ASSIGNED TASK = In the entries that follow, the lines from the one with "inductive Load (α : Type) where" through the one with "x s => f x s" are the ones to write out, exactly and with both ends included. Nothing else should appear.

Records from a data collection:
Segment Open

-- ==== Sys2Proof/Machine/LegTable.lean ====
section
/-! DEFINITION. Leg tables: reading an image, its validation, the DRAM timing rules and the refresh deadline
(05 R99-R101, R106; 17 R346, R357-R359). -/

namespace Sys2Proof.Machine

/-- What reading bytes at virtual addresses of a die comes to. -/
inductive VRead where
  | ok (bs : List Byte)
  | fault (va : W64)
  | fail (c : Cause)
  deriving DecidableEq, Repr

/-- The place of an address by a walk of the die's tables, for a unit that keeps no TLB entry. -/
def Die.resolve (d : Die) (die space : Nat) (va : W64) : Except (Option Cause) Place :=
  match d.walk space va with
  | .fault => .error none
  | .fail c => .error (some c)
  | .leaf x => match placeOf d die va x with
    | some p => .ok p
    | none => .error (some .xlat)

/-- Reads `n` aligned 8-byte words at a virtual address of a die. -/
def Die.vwords (d : Die) (die space : Nat) (va : W64) : Nat → Except (Option Cause) (List Nat)
  | 0 => .ok []
  | n + 1 =>
    match d.resolve die space va with
    | .error e => .error e
    | .ok p =>
      if !p.rd then .error (some .perm)
      else match d.peek p.tier p.off 8 with
        | none => .error (some .integ)
        | some bs =>
          match Die.vwords d die space (va + 8) n with
          | .error e => .error e
          | .ok ws => .ok (leNat bs :: ws)

/-- Bits [lo+w-1:lo] of a number. -/
def nbits (v lo w : Nat) : Nat := v / 2 ^ lo % 2 ^ w

/-- The least k with 4^k at least n (05 R106). -/
def log4Up (n : Nat) : Nat := ((List.range 17).find? fun k => decide (n ≤ 4 ^ k)).getD 17

/-- The minimum closure offset (05 R106). -/
def minOfs (npart hrack : Nat) : Nat := 4 + 3 * log4Up npart + 360 * hrack

/-- The header's sixteen words as a table without its sections (05 R99). -/
def headerOf (h : List Nat) : LegTable :=
  let w := fun i => h.getD i 0
  { len := nbits (w 0) 32 32, slack := nbits (w 1) 0 32, offset := nbits (w 1) 32 16, tree := nbits (w 1) 48 8,
    xpkg := nbits (w 1) 56 1 == 1, npart := nbits (w 3) 0 32, hrack := nbits (w 3) 32 16,
    cores := ((List.range 8).map fun i => w (8 + i) * 2 ^ (64 * i)).sum }

/-- The counts NTL, NSLOT and NXLAT of a header (05 R99). -/
def headerCounts (h : List Nat) : Nat × Nat × Nat :=
  let w := h.getD 2 0
  (nbits w 0 16, nbits w 16 16, nbits w 32 16)

/-- The header's first failing field by R99 and R106, as its offset. -/
def headerBad (h : List Nat) : Option Nat :=
  let t := headerOf h
  let w := fun i => h.getD i 0
  let c := headerCounts h
  if nbits (w 0) 0 32 ≠ 0x4C454731 then some 0
  else if t.len = 0 then none
  else if t.len < 16 ∨ 2 ^ 31 < t.len then some 4
  else if 2 ^ 31 < t.slack then some 8
  else if t.offset < minOfs t.npart t.hrack then some 12
  else if 16 ≤ t.tree then some 14
  else if nbits (w 1) 57 7 ≠ 0 then some 15
  else if 128 < c.1 then some 16
  else if 256 < c.2.2 then some 20
  else if nbits (w 2) 48 16 ≠ 0 then some 22
  else if !t.xpkg ∧ t.hrack ≠ 0 then some 28
  else if nbits (w 3) 48 16 ≠ 0 ∨ w 4 ≠ 0 ∨ w 5 ≠ 0 ∨ w 6 ≠ 0 ∨ w 7 ≠ 0 then some 30
  else if 65536 < 128 + 8 * (c.1 + c.2.1 + c.2.2) then some 18
  else none

/-- A timeline command from its entry (05 R100). -/
def cmdOf (v off : Nat) : TCmd :=
  { cycle := nbits v 32 32, cmd := nbits v 28 4, bank := nbits v 22 6, addr := nbits v 8 14, tag := nbits v 0 8, off := off }

/-- A row command, as against a column command (05 R100). -/
def TCmd.isRow (c : TCmd) : Bool := c.cmd != 3 && c.cmd != 4

/-- The entry's fields have assigned values (05 R100, 06 R137). -/
def TCmd.formOk (c : TCmd) (len : Nat) : Bool :=
  decide (c.cycle < len) && decide (c.cmd ≤ 6) &&
  (if c.cmd = 2 ∨ c.cmd = 6 then c.bank == 0 else decide (c.bank < 48)) &&
  (if c.isRow then c.tag == 0 else decide (c.tag < 16) || decide (128 ≤ c.tag)) &&
  (if c.cmd = 0 then true else if c.isRow then c.addr == 0 else decide (c.addr < 16))

/-- The commands of a timeline stand in order: cycles rise, and at one cycle a row command stands before a column
command (05 R100). -/
def orderBad : List TCmd → Option Nat
  | a :: b :: cs =>
    if a.cycle < b.cycle ∨ (a.cycle = b.cycle ∧ a.isRow ∧ !b.isRow) then orderBad (b :: cs) else some b.off
  | _ => none

/-! ## DRAM timing -/

/-- What a bank has had (17 R357). -/
structure BankSt where
  active : Bool := false
  act : Option Nat := none
  pre : Option Nat := none
  rd : Option Nat := none
  wr : Option Nat := none
  ref : Option Nat := none
  deriving DecidableEq, Repr

/-- What a pseudo-channel has had (17 R357). -/
structure ChanSt where
  banks : SMap BankSt := []
  /-- ACT commands as (cycle, bank), and column commands as (cycle, bank group, whether a write), newest first. -/
  acts : List (Nat × Nat) := []
  cols : List (Nat × Nat × Bool) := []
  refab : Option Nat := none
  deriving DecidableEq, Repr

/-- At least `n` cycles have passed since an event, if there was one. -/
def since (e : Option Nat) (n t : Nat) : Bool := match e with | none => true | some u => decide (u + n ≤ t)

/-- The bank group of a bank (17 R357). -/
def bankGroup (b : Nat) : Nat := b % 16 / 4

/-- A precharge of one bank keeps tRAS, tRTP and tWR, unless the bank is precharged already. -/
def BankSt.mayPre (b : BankSt) (t : Nat) : Bool :=
  since b.ref 180 t && (!b.active || (since b.act 56 t && since b.rd 8 t && since b.wr 30 t))

/-- The bank after a precharge. -/
def BankSt.precharge (b : BankSt) (t : Nat) : BankSt := if b.active then { b with active := false, pre := some t } else b

/-- A command keeps every rule of R357 after what the pseudo-channel has had. -/
def ChanSt.allows (c : ChanSt) (x : TCmd) : Bool :=
  let t := x.cycle
  let b := SMap.get {} c.banks x.bank
  since c.refab 420 t &&
  (match x.cmd with
   | 0 => !b.active && since b.pre 24 t && since b.ref 180 t && (c.acts.all fun a => decide (a.2 = x.bank) || decide (a.1 + 4 ≤ t))
            && decide ((c.acts.filter fun a => decide (t < a.1 + 24)).length < 4)
   | 1 => b.mayPre t
   | 2 => c.banks.all fun p => p.2.mayPre t
   | 5 => !b.active && since b.ref 180 t
   | 6 => c.banks.all fun p => !p.2.active && since p.2.ref 180 t
   | _ =>
     let wr := x.cmd == 4
     b.active && since b.act 24 t && since b.ref 180 t && c.cols.all fun p =>
       decide (p.1 + (if p.2.1 = bankGroup x.bank then 4 else 3) ≤ t) &&
       (if !p.2.2 && wr then decide (p.1 + 8 ≤ t) else if p.2.2 && !wr then decide (p.1 + 12 ≤ t) else true))

/-- The pseudo-channel after a command. -/
def ChanSt.after (c : ChanSt) (x : TCmd) : ChanSt :=
  let t := x.cycle
  let b := SMap.get {} c.banks x.bank
  match x.cmd with
  | 0 => { c with banks := SMap.put c.banks x.bank { b with active := true, act := some t, rd := none, wr := none },
                  acts := (t, x.bank) :: c.acts }
  | 1 => { c with banks := SMap.put c.banks x.bank (b.precharge t) }
  | 2 => { c with banks := c.banks.map fun p => (p.1, p.2.precharge t) }
  | 3 => { c with banks := SMap.put c.banks x.bank { b with rd := some t }, cols := (t, bankGroup x.bank, false) :: c.cols }
  | 4 => { c with banks := SMap.put c.banks x.bank { b with wr := some t }, cols := (t, bankGroup x.bank, true) :: c.cols }
  | 5 => { c with banks := SMap.put c.banks x.bank { b with ref := some t } }
  | _ => { c with refab := some t }

/-- The first command of a timeline that breaks a rule of R357, as its offset. -/
def timingBad (c : ChanSt) : List TCmd → Option Nat
  | [] => none
  | x :: xs => if c.allows x then timingBad (c.after x) xs else some x.off

/-- Refreshes of a bank in a timeline, by cycle. -/
def refreshesOf (cmds : List TCmd) (b : Nat) : List Nat :=
  (cmds.filter fun c => c.cmd == 6 || (c.cmd == 5 && c.bank == b)).map (·.cycle)

/-- The refresh deadline of R358 holds for every bank: it is tightest just before a refresh and at the last cycle. -/
def deadlineOk (cmds : List TCmd) (len : Nat) : Bool :=
  (List.range 48).all fun b =>
    let rs := refreshesOf cmds b
    ((len - 1) :: rs).all fun c =>
      decide (1 + (c + 6629) / 6630 ≤ 8 + (rs.filter fun u => decide (u < c)).length)

/-! ## Sections -/

/-- A slot entry (05 R100). -/
def slotOf (v off : Nat) : Slot :=
  { cycle := nbits v 32 32, lane := nbits v 29 3, dir := nbits v 28 1, dest := nbits v 18 10, tag := nbits v 10 8,
    core := nbits v 0 9, off := off }

/-- A slot entry's fields have assigned values (05 R100, 14 R289). -/
def slotOk (v len : Nat) : Bool :=
  let x := slotOf v 0
  decide (x.cycle < len) && (decide (4 ≤ x.lane) || decide (x.dest < 10)) && nbits v 9 1 == 0 &&
  (decide (128 ≤ x.tag) || (decide (1 ≤ x.tag) && decide (x.tag ≤ 8) && x.core == 0))

/-- A translation entry (05 R100). -/
def xlatOf (v off : Nat) : XlatEntry :=
  { page := w64 (v / 2 ^ 12 * 2 ^ 12), wr := nbits v 3 1 == 1, size := nbits v 0 3, off := off }

/-- Bits of PK_READY of the hops a slot of a die crosses; on a rack ring, that of its first link. -/
def Slot.hops (x : Slot) (die : Nat) : List Nat :=
  if x.lane < 4 then hopsOf x.dest x.dir 10 (stationOf die)
  else [20 + (x.lane - 4) / 2 * 2 + x.dir]

/-- What a part of a load comes to: a page or a channel it waits for, or the first failure with its offset. -/
inductive Load (α : Type) where
  | ok (x : α) (s : State)
  | later (s : State)
  | bad (c : Cause) (off : Nat) (s : State)
  deriving DecidableEq, Repr

/-- Goes on with what a part of a load has found. -/
def Load.bind {α β : Type} (r : Load α) (f : α → State → Load β) : Load β :=
  match r with
  | .ok x s => f x s
  | .later s => .later s
  | .bad c off s => .bad c off s

/-- Words of a table, as the Millwright reads them in FREE mode (05 R101, R111). -/
def imageWords (s : State) (space va n : Nat) : Load (List Nat) :=
  match millRead s space va (8 * n) with
  | .ok bs s => .ok ((List.range n).map fun j => leNat ((bs.drop (8 * j)).take 8)) s
  | .wait s => .later s
  | .fail c _ s => .bad c 0 s

/-- The timelines of a directory. -/
def readTimelines (space va len : Nat) : List (Nat × Nat) → State → Load (List Timeline)
  | [], s => .ok [] s
  | (v, off) :: rest, s =>
    let count := nbits v 32 17
    let o := nbits v 0 16
    if nbits v 56 8 ≠ 0 ∨ nbits v 16 16 ≠ 0 ∨ count = 0 ∨ 8191 < count ∨ o % 8 ≠ 0 ∨ 65536 < o + 8 * count then
      .bad .ill off s
    else (imageWords s space (va + o) count).bind fun ws s =>
      let cmds := (List.range ws.length).map fun j => cmdOf (ws.getD j 0) (o + 8 * j)
      match cmds.find? fun c => !c.formOk len with
      | some c => .bad .ill c.off s
      | none => (readTimelines space va len rest s).bind fun ts s =>
        .ok ({ stack := nbits v 55 1, pch := nbits v 49 6, dirOff := off, cmds := cmds } :: ts) s

/-- The entries of a directory that name one pseudo-channel as one timeline (05 R100). -/
def addTimeline (ts : List Timeline) (x : Timeline) : List Timeline :=
  if ts.any fun t => t.stack == x.stack && t.pch == x.pch then
    ts.map fun t => if t.stack == x.stack && t.pch == x.pch then { t with cmds := t.cmds ++ x.cmds } else t
  else ts ++ [x]

/-- The first failure of the timelines by R100 and R357-R359. -/
def timelinesBad (d : Die) (len : Nat) (ts : List Timeline) : Option (Cause × Nat) :=
  match ts.findSome? (fun t => orderBad t.cmds) with
  | some off => some (.ill, off)
  | none => match ts.find? (fun x => !(d.reg 500).getLsbD x.stack) with
  | some x => some (.ill, x.dirOff)
  | none => match ts.findSome? (fun t => timingBad {} t.cmds) with
  | some off => some (.dramt, off)
  | none => match ts.find? (fun t => !deadlineOk t.cmds len) with
    | some t => some (.dramt, t.dirOff)
    | none =>
      let low := (List.range 11).any fun i => (d.reg (340 + i)).toNat % 64 != 0
      match ts.findSome? (fun t => t.cmds.find? fun c => !c.isRow) with
      | some c => if low then some (.straddle, c.off) else none
      | none => none

/-- The TLB entries of the pages of a translation set, by walks of the owning dies' tables; a page that is not present is
noted there to be brought in (05 R101). The SIZE of an entry is not compared with the leaf's (log entry 73). -/
def xlatPages (space : Nat) : List XlatEntry → State → Load (List (Nat × TlbEntry))
  | [], s => .ok [] s
  | e :: es, s =>
    let die := bits e.page 55 3
    match s.walkOf die space e.page with
    | .fault => .later (s.noteFault die space e.page e.wr)
    | .fail c => .bad c e.off s
    | .leaf x =>
      if !(if e.wr then pteW x else pteRd x) then .bad .perm e.off s
      else (xlatPages space es s).bind fun ps s =>
        .ok ((die, { space := space, base := e.page.toNat / pageSize (pteSize x), size := pteSize x, leaf := x,
                     locked := true }) :: ps) s

/-- The field of a table that does not fit the open traverse of a die (05 R101). -/
def Die.travBad (d : Die) (t : LegTable) : Option Nat :=
  match d.trav with
  | none => none
  | some tr => if t.tree ≠ tr.tree then some 14 else if t.cores ≠ tr.cores then some 64 else none

/-- The header of a table's image (05 R99). -/
def loadHead (s : State) (space va : Nat) : Load (List Nat) := imageWords s space va 16

/-- A table as far as its header, its directory and its slot entries tell, before they are validated (05 R98, R112). -/
def loadOutline (s : State) (space va : Nat) : Load LegTable :=
  (loadHead s space va).bind fun h s =>
  let c := headerCounts h
  if (headerBad h).isSome then .ok (headerOf h) s
  else if (headerOf h).len = 0 then .ok { len := 0 } s
  else (imageWords s space (va + 128) (c.1 + c.2.1)).bind fun ws s =>
    .ok { headerOf h with
      timelines := (ws.take c.1).map fun v => { stack := nbits v 55 1, pch := nbits v 49 6, dirOff := 0, cmds := [] }
      slots := (ws.drop c.1).map fun v => slotOf v 0 } s

/-- A table's image, read and validated: the header, the tree and the core set, the directory and its commands, timing, the
refresh deadline, the straddle test, the slots, the translation entries (05 R99-R101; the order is the model's, log
entry 74). -/
def loadTable (s : State) (die space va : Nat) : Load (LegTable × List (Nat × TlbEntry)) :=
  (loadHead s space va).bind fun h s =>
  let t := headerOf h
  let c := headerCounts h
  match headerBad h with
  | some off => .bad .ill off s
  | none =>
    if t.len = 0 then .ok ({ len := 0 }, []) s
    else match (s.die die).travBad t with
    | some off => .bad .ill off s
    | none =>
      (imageWords s space (va + 128) (c.1 + c.2.1 + c.2.2)).bind fun ws s =>
      let at_ := fun j => (ws.getD j 0, 128 + 8 * j)
      let sl := (List.range c.2.1).map fun j => at_ (c.1 + j)
      let xl := (List.range c.2.2).map fun j => at_ (c.1 + c.2.1 + j)
      (readTimelines space va t.len ((List.range c.1).map at_) s).bind fun ts s =>
      let ts := ts.foldl addTimeline []
      let t := { t with timelines := ts, slots := sl.map fun p => slotOf p.1 p.2, xlats := xl.map fun p => xlatOf p.1 p.2 }
      match timelinesBad (s.die die) t.len ts with
      | some (c, off) => .bad c off s
      | none => match sl.find? (fun p => !slotOk p.1 t.len
            || ((slotOf p.1 p.2).hops die).any fun b => !(SMap.get 0 s.pk 0).getLsbD b) with
        | some p => .bad .ill p.2 s
        | none => match xl.find? fun p => nbits p.1 4 8 != 0 || nbits p.1 58 6 != 0 with
          | some p => .bad .ill p.2 s
          | none => (xlatPages space t.xlats s).bind fun ps s =>
            -- a core TLB locks at most 96 pages, a memory-side TLB 8,192 (17 R346)
            if 96 < (ps.filter fun p => decide (p.1 = die)).eraseDups.length then .bad .ill 20 s
            else .ok (t, ps) s

end Sys2Proof.Machine
end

Segment Closed

TASK SOLUTION =
inductive Load (α : Type) where
  | ok (x : α) (s : State)
  | later (s : State)
  | bad (c : Cause) (off : Nat) (s : State)
  deriving DecidableEq, Repr

/-- Goes on with what a part of a load has found. -/
def Load.bind {α β : Type} (r : Load α) (f : α → State → Load β) : Load β :=
  match r with
  | .ok x s => f x s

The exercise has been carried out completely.